Every line in the listing below from the one with "else if !c.priv && !noDst" through the one with "if bottom then" is to be reproduced exactly, both ends included; leave out the rest.

* * * * * * *

/-! ### Slots and sources -/

/-- A slot whose guard holds: its number, its fields, the row of its destination, none when the write is discarded, and the value it
moves. -/
structure Move where
  k : Nat
  y : YSlot
  row : Option PortRow
  val : Val := {}

/-- The substitution in force for a key. -/
def Core.substFor (c : Core) (key : Nat) : Option Val := (c.subst.find? fun p => decide (p.1 = key)).map Prod.snd

/-- The source of a slot traps. -/
def srcTrap (cause sub k : Nat) (y : YSlot) : Trap := { cause := cause, sub := sub, slot := k, port := y.src }

/-- The destination of a slot traps. -/
def dstTrap (cause sub tag : Nat) (m : Move) : Trap :=
  { cause := cause, sub := sub, tag := tag, dst := true, slot := m.k, port := m.y.dst, value := m.val }

/-- Assignment, then privilege, of one slot whose guard holds (R247, R268 step 3). -/
def Core.assign (k : CoreKind) (c : Core) (n : Nat) (y : YSlot) : Except Trap Move :=
  let img := c.inImage k
  let noSrc := y.imm || decide (y.src = 0x1FF) || (c.substFor n).isSome
  let noDst := (c.substFor (2 + n)).isSome
  let rs := portFor k img false y.src
  let rd := portFor k img true y.dst
  if !noSrc && rs.isNone then .error (srcTrap cUnassigned 1 n y)
  else if !noSrc && !(rs.map PortRow.s).getD false then .error (srcTrap cUnassigned 2 n y)
  else if !noDst && rd.isNone then .error { cause := cUnassigned, sub := 1, dst := true, slot := n, port := y.dst }
  else if !noDst && !(rd.map PortRow.d).getD false then .error { cause := cUnassigned, sub := 2, dst := true, slot := n, port := y.dst }
  else if !c.priv && !noSrc && decide ((rs.map PortRow.priv) = some .both) then .error (srcTrap cPrivileged 0 n y)
  else if !c.priv && !noDst && decide ((rd.map PortRow.priv) ≠ some .no) then
    .error { cause := cPrivileged, dst := true, slot := n, port := y.dst }
  else .ok { k := n, y := y, row := if noDst then none else rd }

/-- CORE_STATUS as a read returns it (Table 08.20). -/
def Core.statusBits (c : Core) : Nat :=
  c.frames.length * 256 + 64 * b2n c.priv + 32 * b2n c.inTrap + 16 * b2n c.imask + c.level

/-- A pop of the return stack (R266). -/
def Core.popRet (c : Core) (bottom : Bool) : Except Nat (Val × Core) :=
  match c.rstack with
  | [] => .error (if 0 < c.retSpilled then cRetFill else cRetUnder)
  | v :: rest =>
    if bottom then .ok (c.rstack.getLastD v, { c with rstack := c.rstack.dropLast }) else .ok (v, { c with rstack := rest })

/-- Read a common source port; pops take effect (R248 phase 3). The error is a cause and a subcode. -/
def Core.readCommon (c : Core) (p : Nat) : Except (Nat × Nat) (Val × Core) :=
  if p = 0x000 then .ok (intVal 0, c)
  else if p = 0x008 then .ok (intVal c.flags.toNat, c)
  else if p = 0x011 then .ok (intVal c.cause, c)
  else if p = 0x012 then .ok (intVal c.detail, c)
  else if p = 0x013 then .ok (c.tvalue, c)
  else if p = 0x014 then .ok (⟨c.epc, tgCode⟩, c)
  else if p = 0x079 then (match c.dstack with | [] => .error (cDsUnder, 0) | v :: r => .ok (v, { c with dstack := r }))
  else if p = 0x07A then (match c.dstack with | [] => .error (cDsUnder, 0) | v :: _ => .ok (v, c))
  else if p = 0x07B then .ok (intVal c.dstack.length, c)
  else if p = 0x07C then .ok (intVal c.dsLimit, c)
  else if p = 0x081 then (match c.popRet false with | .ok (v, c) => .ok (⟨v.v, tgCode⟩, c) | .error e => .error (e, 0))
  else if p = 0x082 then .ok (intVal (c.rstack.length + c.retSpilled), c)
  else if p = 0x083 then .ok (intVal c.retLimit, c)
  else if p = 0x084 then .ok (intVal c.retSpilled, c)
  else if p = 0x085 then (match c.popRet true with | .ok r => .ok r | .error e => .error (e, 0))
  else if 0x088 ≤ p ∧ p ≤ 0x097 then
    (if (c.win (p - 0x088)).open_ then .ok (⟨BitVec.ofNat 64 ((p - 0x088) * 2 ^ 60), tgHndl⟩, c) else .error (cWindow, 1))
  else if p = 0x0C0 then .ok (intVal (2 * b2n c.threadPriv + b2n c.dzTrap), c)
  else if p = 0x0C1 then .ok (intVal c.statusBits, c)
  else if p = 0x0C2 then .ok (⟨c.vbase, tgCode⟩, c)
  else .ok (c.reg p, c)

/-- The value a slot moves (R248 phase 3). `lit` is the literal of the slot. -/
def Core.source (b : Bus) (m : Move) (lit : W64) (s : State) (c : Core) : Except Trap (Move × State × Core) :=
  match c.substFor m.k with
  | some v => .ok ({ m with val := v }, s, c)
  | none =>
    if m.y.imm then .ok ({ m with val := m.y.immVal }, s, c)
    else if m.y.src = 0x1FF then .ok ({ m with val := ⟨lit, tgInt⟩ }, s, c)
    else if 0x180 ≤ m.y.src then
      match b.read m.y.src s c with
      | .ok (v, s, c) => .ok ({ m with val := v }, s, c)
      | .error sub => .error (srcTrap cUnit sub m.k m.y)
    else match c.readCommon m.y.src with
      | .ok (v, c) => .ok ({ m with val := v }, s, c)
      | .error (cause, sub) => .error (srcTrap cause sub m.k m.y)

/-- The value that slot `n` would write: INT 0 when a source before it traps (R269). -/
def Core.would (b : Bus) (ys : List (Nat × YSlot)) (lit : Nat → W64) (n : Nat) (s : State) (c : Core) : Val :=
  let step := fun (r : Except Trap (Val × State × Core)) (m : Nat × YSlot) => do
    let (v, s, c) ← r
    if n < m.1 then pure (v, s, c)
    else
      let (x, s, c) ← c.source b { k := m.1, y := m.2, row := none } (lit m.1) s
      pure (x.val, s, c)
  match ys.foldl step (.ok ({}, s, c)) with
  | .ok r => r.1
  | .error _ => {}

/-- A destination trap found before the sources are read names the value that the slot would have written (R269). -/
def Core.fillValue (b : Bus) (ys : List (Nat × YSlot)) (lit : Nat → W64) (s : State) (c : Core) (t : Trap) : Trap :=
  if t.dst then { t with value := c.would b ys lit t.slot s } else t

/-! ### Operand writes (R248 phase 4, first part) -/

/-- The write takes place in the first part of phase 4. FLG.t_test writes the flags there; the emulated ports act at the word's end
(R298). -/
def PortRow.early (r : PortRow) : Bool := (!r.trig || decide (r.lo = 0x009)) && !isA7 r.lo

/-- A refused configuration write. -/
def refuse (b : Bus) (s : State) (c : Core) : State × Core := (b.accessErr s, c)

/-- A write of a port whose effect is immediate: operand ports, general registers, flags, pushes and configuration. -/
def Core.writeEarly (b : Bus) (k : CoreKind) (p : Nat) (v : Val) (s : State) (c : Core) : State × Core :=
  let n := v.v.toNat
  if p = 0x000 then (s, c)
  else if p = 0x008 then (s, c.flagsWritten (BitVec.ofNat 4 n))
  else if p = 0x009 then (s, c.flagsWritten (nzcv v.v.msb (v.v == 0) false false))
  else if p = 0x014 then (s, { c with epc := v.v })
  else if p = 0x078 then (s, { c with dstack := v :: c.dstack })
  else if p = 0x07C then
    (if c.dstack.length ≤ n ∧ n ≤ dsCap k then (s, { c with dsLimit := n }) else refuse b s c)
  else if p = 0x080 then (s, { c with rstack := v :: c.rstack })
  else if p = 0x083 then
    (if c.rstack.length + c.retSpilled ≤ n ∧ 32 ≤ n ∧ n ≤ 65535 then (s, { c with retLimit := n }) else refuse b s c)
  else if p = 0x084 then (s, { c with retSpilled := n })
  else if p = 0x0C0 then
    (s, { c with dzTrap := bit n 0, threadPriv := bit n 1 })
  else if p = 0x0C1 then
    (s, { c with imask := bit n 4 })
  else if p = 0x0C2 then
    (if n % 64 = 0 ∧ n < 2 ^ 32 then (s, { c with vbase := v.v }) else refuse b s c)
  else if 0x180 ≤ p then b.write p v s c
  else (s, c.setReg p v)

/-- The writes of the first part of phase 4, slot 0 before slot 1. -/
def Core.early (b : Bus) (k : CoreKind) (ms : List Move) (s : State) (c : Core) : State × Core :=
  ms.foldl (fun (r : State × Core) m => match m.row with
    | none => r
    | some row => if row.early then Core.writeEarly b k m.y.dst m.val r.1 r.2 else r) (s, c)

/-! ### Stack limits (R265, R266) -/

/-- Depths and limits while the pushes of a word are checked in the order of their effects. -/
structure Depths where
  ds : Nat
  dsLimit : Nat
  hw : Nat
  total : Nat
  limit : Nat
  fails : List (Nat × Nat) := []   -- slot and cause

/-- One push onto the return stack. -/
def Depths.pushRet (d : Depths) (slot : Nat) : Depths :=
  if d.limit ≤ d.total then { d with fails := d.fails ++ [(slot, cRetLimit)] }
  else if 32 ≤ d.hw then { d with fails := d.fails ++ [(slot, cRetSpill)] }
  else { d with hw := d.hw + 1, total := d.total + 1 }

/-- One move of the first part of phase 4. -/
def Depths.early (k : CoreKind) (d : Depths) (m : Move) : Depths :=
  if m.row.isNone then d
  else if m.y.dst = 0x078 then
    (if d.dsLimit ≤ d.ds then { d with fails := d.fails ++ [(m.k, cDsOver)] } else { d with ds := d.ds + 1 })
  else if m.y.dst = 0x080 then d.pushRet m.k
  else if m.y.dst = 0x084 then { d with total := d.hw + m.val.v.toNat }
  else if m.y.dst = 0x07C then
    (if d.ds ≤ m.val.v.toNat ∧ m.val.v.toNat ≤ dsCap k then { d with dsLimit := m.val.v.toNat } else d)
  else if m.y.dst = 0x083 then
    (if d.total ≤ m.val.v.toNat ∧ 32 ≤ m.val.v.toNat ∧ m.val.v.toNat ≤ 65535 then { d with limit := m.val.v.toNat } else d)
  else d

/-- One trigger. -/
def Depths.late (d : Depths) (m : Move) : Depths := if m.row.isSome && decide (m.y.dst = 0x002) then d.pushRet m.k else d

/-- The slots whose push does not fit, with their causes. -/
def Core.overflows (k : CoreKind) (c : Core) (ms : List Move) : List (Nat × Nat) :=
  let d : Depths := { ds := c.dstack.length, dsLimit := c.dsLimit, hw := c.rstack.length,
                      total := c.rstack.length + c.retSpilled, limit := c.retLimit }
  (ms.foldl Depths.late (ms.foldl (Depths.early k) d)).fails

/-! ### Memory accesses (R259 to R262) -/

/-- A planned access: address in the data map, size, and LSU.a after it. -/
structure Access where
  addr : Nat
  size : Nat
  after : Val

/-- The effective offset, and the offset of LSU.a after the access (R261). -/
def lsuOffsets (mode : Nat) (a x : Val) : Int × Nat :=
  let size := 2 ^ bits mode 0 2
  let o := a.offset
  match bits mode 2 2 with
  | 0 => (o, o)
  | 1 => (o, (o + size) % 2 ^ 48)
  | 2 => ((o : Int) - size, (o + 2 ^ 48 - size) % 2 ^ 48)
  | _ => ((o : Int) + x.v.toInt * 2 ^ bits mode 4 2, o)

/-- The access of a load or a store through the handle `a`, or its trap: cause and subcode (R261). -/
def Core.plan (b : Bus) (ld : Bool) (a : Val) (s : State) (c : Core) : Except (Nat × Nat) Access :=
  let mode := (c.reg 0x062).v.toNat
  let size : Nat := 2 ^ bits mode 0 2
  let w := c.win a.window
  let (e, o) := lsuOffsets mode a (c.reg 0x061)
  if !w.open_ then .error (cWindow, 1)
  else if !(if ld then w.read else w.write) then .error (cWindow, 2)
  else match b.winTrap a.window c with
    | some t => .error t
    | none =>
      if e < 0 ∨ (w.len : Int) < e + (size : Int) then .error (cWindow, 3)
      else match b.memTrap ld (w.base + e.toNat) size w s c with
        | some t => .error t
        | none => .ok { addr := w.base + e.toNat, size := size,
                        after := ⟨BitVec.ofNat 64 (a.v.toNat / 2 ^ 48 * 2 ^ 48 + o), a.tag⟩ }

/-- The value a load returns: sign- or zero-extended, RAW, or POISON (R251, R260, R261). -/
def loadVal (mode : Nat) (bs : List Byte) (bad : Bool) : Val :=
  let n := leVal bs
  ⟨BitVec.ofNat 64 (if bit mode 6 then signExtN n (8 * bs.length) 64 else n), if bad then tgPoison else tgRaw⟩

/-! ### Destination checks (R268 step 5) -/

/-- Destinations to which a POISON value is no use (R253). -/
def poisonOk (p : Nat) : Bool :=
  (decide (0x040 ≤ p) && decide (p ≤ 0x05F)) || decide (p = 0x078) || decide (p = 0x000) || decide (p = 0x020) || decide (p = 0x022)

/-- The port is a trigger of an ALU. -/
def isAluTrig (p : Nat) : Bool := decide (0x100 ≤ p) && decide (p < 0x180) && decide (1 ≤ p % 32) && decide (p % 32 ≤ 0x14)

/-- Operand A of the ALU of a trigger. -/
def Core.aluA (c : Core) (p : Nat) : Val := c.reg (p / 32 * 32)

/-- The tag check. -/
def Core.tagBad (c : Core) (p : Nat) (tags : List Nat) (v : Val) : Bool :=
  if isAluTrig p then aluTagTrap (p % 32) (c.aluA p) v
  else !tags.contains v.tag || (decide (p = 0x064) && decide ((c.reg 0x060).tag ≠ tgHndl))

/-- Reserved bits in a value, or an exit mode that R273 refuses. -/
def Core.operandBad (c : Core) (p : Nat) (v : Val) : Bool :=
  let n := v.v.toNat
  (decide (p = 0x008) && decide (16 ≤ n)) || (decide (p = 0x062) && decide (128 ≤ n)) ||
  (decide (p = 0x021) && decide (8 ≤ n)) || (decide (p = 0x09B) && decide (4 ≤ n)) ||
  (decide (p = 0x004) && (decide (3 ≤ n) || (match c.frames with | [] => true | f :: _ => !f.trap && decide (n ≠ 0))))

/-- The unit's own check: cause and subcode. `c` holds the operands written by the word. -/
def Core.ownTrap (b : Bus) (p slot : Nat) (v : Val) (fails : List (Nat × Nat)) (s : State) (c : Core) : Option (Nat × Nat) :=
  match fails.find? fun f => decide (f.1 = slot) with
  | some f => some (f.2, 0)
  | none =>
    if p = 0x071 then (if (c.reg 0x070).v.toNat ≤ v.v.toNat then some (cBounds, 0) else none)
    else if p = 0x063 then (match c.plan b true v s with | .error e => some e | .ok _ => none)
    else if p = 0x064 then (match c.plan b false (c.reg 0x060) s with | .error e => some e | .ok _ => none)
    else if isAluTrig p then
      (if (p % 32 = opDivu ∨ p % 32 = opDivs) ∧ v.v = 0 ∧ c.dzTrap then some (cDivZero, 0) else none)
    else if p = 0x010 then some (cSoft, 0)
    else if 0x180 ≤ p then (b.unitTrap p v s c).map fun sub => (cUnit, sub)
    else none

/-- The checks of one slot's destination, in order. -/
def Core.destTrap (b : Bus) (m : Move) (fails : List (Nat × Nat)) (s : State) (c : Core) : Option Trap :=
  match m.row with
  | none => none
  | some row =>
    let p := m.y.dst
    if m.val.tag = tgPoison ∧ !poisonOk p then some (dstTrap cPoison 0 m.val.tag m)
    else if c.tagBad p row.tags m.val then some (dstTrap cTag 0 m.val.tag m)
    else if c.operandBad p m.val then some (dstTrap cOperand 0 0 m)
    else (Core.ownTrap b p m.k m.val fails s c).map fun e => dstTrap e.1 e.2 0 m

/-! ### Triggers (R248 phase 4, second part) -/

/-- What happens after a word: a jump, the exit of a handler, sleep. -/
structure After where
  jump : Option W64 := none
  exit : Option Nat := none
  sleep : Option Val := none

* * * * * * *

Final answer
  else if !c.priv && !noDst && decide ((rd.map PortRow.priv) ≠ some .no) then
    .error { cause := cPrivileged, dst := true, slot := n, port := y.dst }
  else .ok { k := n, y := y, row := if noDst then none else rd }

/-- CORE_STATUS as a read returns it (Table 08.20). -/
def Core.statusBits (c : Core) : Nat :=
  c.frames.length * 256 + 64 * b2n c.priv + 32 * b2n c.inTrap + 16 * b2n c.imask + c.level

/-- A pop of the return stack (R266). -/
def Core.popRet (c : Core) (bottom : Bool) : Except Nat (Val × Core) :=
  match c.rstack with
  | [] => .error (if 0 < c.retSpilled then cRetFill else cRetUnder)
  | v :: rest =>
    if bottom then .ok (c.rstack.getLastD v, { c with rstack := c.rstack.dropLast }) else .ok (v, { c with rstack := rest })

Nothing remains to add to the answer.